**WHAT THE EXERCISE ASKS**
Each record is to be printed exactly as given, down to the last mark.
[[ DATA IN THIS EXERCISE open ]]
theorem packetLength_pos {s : State} (hs : s.Inv) {len : Nat} (h : len ∈ s.packetLengths) : 1 ≤ len := by
  obtain ⟨i, hi, rfl⟩ := (mem_packetLengths s len).1 h
  exact hs.lengthPos i hi

/-- Every run length of the table is one of a packet, so key 0 and keys above `2^23` are in none. -/
theorem runLength_ne_of_out_of_range {s : State} (hs : s.Inv) (hphase : 1 ≤ s.phase.number) {key : Nat}
    (hkey : key = 0 ∨ 2 ^ 23 < key) : ∀ t, t < s.k → (s.tblAt t).runLength ≠ key := by
  intro t ht hrun
  have hmem : key ∈ s.packetLengths := hrun ▸ hs.runsOccur t ht
  have hpos := packetLength_pos hs hmem
  have hle := packetLength_le hs hphase hmem
  omega

/-! ### `LOOKUP` -/

/-- Where there is a table, `LOOKUP` leaves the result of the scan in `LKP`, whatever `FATAL` is (R140). -/
theorem exec_lookup {s : State} (h : s.phase = .built ∨ s.phase = .packed) (n : BitVec 24) :
    exec (.lookup n) s = .next { s with lkp := lookupResult (lookupCode s.tableRuns n.toNat) } := by
  rw [exec_of_allowed (i := .lookup n) h, effectOf, lookupEffect, lookupKey_toNat]

theorem exec_lookup_miss {s : State} (hphase : s.phase = .built ∨ s.phase = .packed) {n : BitVec 24}
    (h : ∀ t, t < s.k → (s.tblAt t).runLength ≠ n.toNat) : exec (.lookup n) s = .next { s with lkp := ⟨0, true⟩ } := by
  rw [exec_lookup hphase, lookupCode_of_absent h, lookupResult]

/-- In a phase without a table `LOOKUP` is refused, and `LKP` keeps its value (R140). -/
theorem exec_lookup_refused {s : State} (hbuilt : s.phase ≠ .built) (hpacked : s.phase ≠ .packed) (n : BitVec 24) :
    exec (.lookup n) s = .next (s.raise .seq) :=
  exec_of_not_allowed (i := .lookup n) (not_or_intro hbuilt hpacked)

/-- A found code is its own result word (10_state.md R18). -/
theorem lkpWord_found {t : Nat} (h : t < 2 ^ 31) : (Lkp.word ⟨BitVec.ofNat 31 t, false⟩).toNat = t := by
  simp only [lkpWord_eq, BitVec.toNat_ofNat, Bool.toNat_false]
  omega

/-- Settles O39: the result of the scan is the first entry's index or a miss, and under the invariant the corner keys are
the run length of no entry. -/
theorem lookupAnswersTheCode : Obligations.LookupAnswersTheCode := by
  refine ⟨fun s n hphase => ⟨fun t ht hrun hfirst => ?_, exec_lookup_miss hphase, fun hs hkey => ?_⟩,
    fun _ n hbuilt hpacked => exec_lookup_refused hbuilt hpacked n, fun _ => lkpWord_found, by decide⟩
  · rw [exec_lookup hphase, lookupCode_of_first ht hrun hfirst, lookupResult]
  · have hnumber : 1 ≤ s.phase.number := by
      rcases hphase with hbuilt | hpacked
      · rw [hbuilt]
        decide
      · rw [hpacked]
        decide
    exact exec_lookup_miss hphase (runLength_ne_of_out_of_range hs hnumber hkey)

end Sys2Proof.Machine
end

section
/-! The abort of `PACK` (45_bit_packed_writer.md R150): a packet whose length is in no valid entry of the table, the state
it leaves, and the commands that `FATAL` then refuses. -/

namespace Sys2Proof.Machine

/-- A packet that no valid entry of the table matches, as a fact about the two lists `PACK` works on. -/
theorem exists_unmatched_packet_iff (s : State) :
    (∃ p, p < s.npkt ∧ ∀ i, i < s.k → (s.tblAt i).runLength ≠ (s.pktAt p).length) ↔
      ∃ len ∈ s.packetLengths, len ∉ s.tableRuns := by
  simp [mem_packetLengths, mem_tableRuns]

/-- From `RANKED` on, the invariant has every packet's length in the table (10_state.md R33). -/
theorem packetLengths_subset_tableRuns {s : State} (hs : s.Inv) (hphase : 2 ≤ s.phase.number) :
    ∀ len ∈ s.packetLengths, len ∈ s.tableRuns := by
  intro len hlen
  obtain ⟨p, hp, rfl⟩ := (mem_packetLengths s len).1 hlen
  exact hs.runsCover hphase p hp

/-- `PACK` aborts when it is legal and some length is not in the table. -/
theorem exec_pack_aborted {s : State} (hphase : s.phase = .built) (hovf : s.err.ovf = false) (hnf : s.err.nf = false)
    (hmiss : ∃ len ∈ s.packetLengths, len ∉ s.tableRuns) : ∃ w, exec .pack s = .next (packAborted s w) := by
  rw [exec_of_allowed (i := .pack) ⟨hphase, hovf, hnf⟩]
  rcases packStage_cases s with ⟨hall, -⟩ | ⟨-, w, haborted⟩
  · obtain ⟨len, hlen, hn⟩ := hmiss
    exact absurd (hall len hlen) hn
  · exact ⟨w, congrArg _ haborted⟩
[[ DATA IN THIS EXERCISE closed ]]
**EXPECTED ANSWER**
theorem packetLength_pos {s : State} (hs : s.Inv) {len : Nat} (h : len ∈ s.packetLengths) : 1 ≤ len := by
  obtain ⟨i, hi, rfl⟩ := (mem_packetLengths s len).1 h
  exact hs.lengthPos i hi

/-- Every run length of the table is one of a packet, so key 0 and keys above `2^23` are in none. -/
theorem runLength_ne_of_out_of_range {s : State} (hs : s.Inv) (hphase : 1 ≤ s.phase.number) {key : Nat}
    (hkey : key = 0 ∨ 2 ^ 23 < key) : ∀ t, t < s.k → (s.tblAt t).runLength ≠ key := by
  intro t ht hrun
  have hmem : key ∈ s.packetLengths := hrun ▸ hs.runsOccur t ht
  have hpos := packetLength_pos hs hmem
  have hle := packetLength_le hs hphase hmem
  omega

/-! ### `LOOKUP` -/

/-- Where there is a table, `LOOKUP` leaves the result of the scan in `LKP`, whatever `FATAL` is (R140). -/
theorem exec_lookup {s : State} (h : s.phase = .built ∨ s.phase = .packed) (n : BitVec 24) :
    exec (.lookup n) s = .next { s with lkp := lookupResult (lookupCode s.tableRuns n.toNat) } := by
  rw [exec_of_allowed (i := .lookup n) h, effectOf, lookupEffect, lookupKey_toNat]

theorem exec_lookup_miss {s : State} (hphase : s.phase = .built ∨ s.phase = .packed) {n : BitVec 24}
    (h : ∀ t, t < s.k → (s.tblAt t).runLength ≠ n.toNat) : exec (.lookup n) s = .next { s with lkp := ⟨0, true⟩ } := by
  rw [exec_lookup hphase, lookupCode_of_absent h, lookupResult]

/-- In a phase without a table `LOOKUP` is refused, and `LKP` keeps its value (R140). -/
theorem exec_lookup_refused {s : State} (hbuilt : s.phase ≠ .built) (hpacked : s.phase ≠ .packed) (n : BitVec 24) :
    exec (.lookup n) s = .next (s.raise .seq) :=
  exec_of_not_allowed (i := .lookup n) (not_or_intro hbuilt hpacked)

/-- A found code is its own result word (10_state.md R18). -/
theorem lkpWord_found {t : Nat} (h : t < 2 ^ 31) : (Lkp.word ⟨BitVec.ofNat 31 t, false⟩).toNat = t := by
  simp only [lkpWord_eq, BitVec.toNat_ofNat, Bool.toNat_false]
  omega

/-- Settles O39: the result of the scan is the first entry's index or a miss, and under the invariant the corner keys are
the run length of no entry. -/
theorem lookupAnswersTheCode : Obligations.LookupAnswersTheCode := by
  refine ⟨fun s n hphase => ⟨fun t ht hrun hfirst => ?_, exec_lookup_miss hphase, fun hs hkey => ?_⟩,
    fun _ n hbuilt hpacked => exec_lookup_refused hbuilt hpacked n, fun _ => lkpWord_found, by decide⟩
  · rw [exec_lookup hphase, lookupCode_of_first ht hrun hfirst, lookupResult]
  · have hnumber : 1 ≤ s.phase.number := by
      rcases hphase with hbuilt | hpacked
      · rw [hbuilt]
        decide
      · rw [hpacked]
        decide
    exact exec_lookup_miss hphase (runLength_ne_of_out_of_range hs hnumber hkey)

end Sys2Proof.Machine
end

section
/-! The abort of `PACK` (45_bit_packed_writer.md R150): a packet whose length is in no valid entry of the table, the state
it leaves, and the commands that `FATAL` then refuses. -/

namespace Sys2Proof.Machine

/-- A packet that no valid entry of the table matches, as a fact about the two lists `PACK` works on. -/
theorem exists_unmatched_packet_iff (s : State) :
    (∃ p, p < s.npkt ∧ ∀ i, i < s.k → (s.tblAt i).runLength ≠ (s.pktAt p).length) ↔
      ∃ len ∈ s.packetLengths, len ∉ s.tableRuns := by
  simp [mem_packetLengths, mem_tableRuns]

/-- From `RANKED` on, the invariant has every packet's length in the table (10_state.md R33). -/
theorem packetLengths_subset_tableRuns {s : State} (hs : s.Inv) (hphase : 2 ≤ s.phase.number) :
    ∀ len ∈ s.packetLengths, len ∈ s.tableRuns := by
  intro len hlen
  obtain ⟨p, hp, rfl⟩ := (mem_packetLengths s len).1 hlen
  exact hs.runsCover hphase p hp

/-- `PACK` aborts when it is legal and some length is not in the table. -/
theorem exec_pack_aborted {s : State} (hphase : s.phase = .built) (hovf : s.err.ovf = false) (hnf : s.err.nf = false)
    (hmiss : ∃ len ∈ s.packetLengths, len ∉ s.tableRuns) : ∃ w, exec .pack s = .next (packAborted s w) := by
  rw [exec_of_allowed (i := .pack) ⟨hphase, hovf, hnf⟩]
  rcases packStage_cases s with ⟨hall, -⟩ | ⟨-, w, haborted⟩
  · obtain ⟨len, hlen, hn⟩ := hmiss
    exact absurd (hall len hlen) hn
  · exact ⟨w, congrArg _ haborted⟩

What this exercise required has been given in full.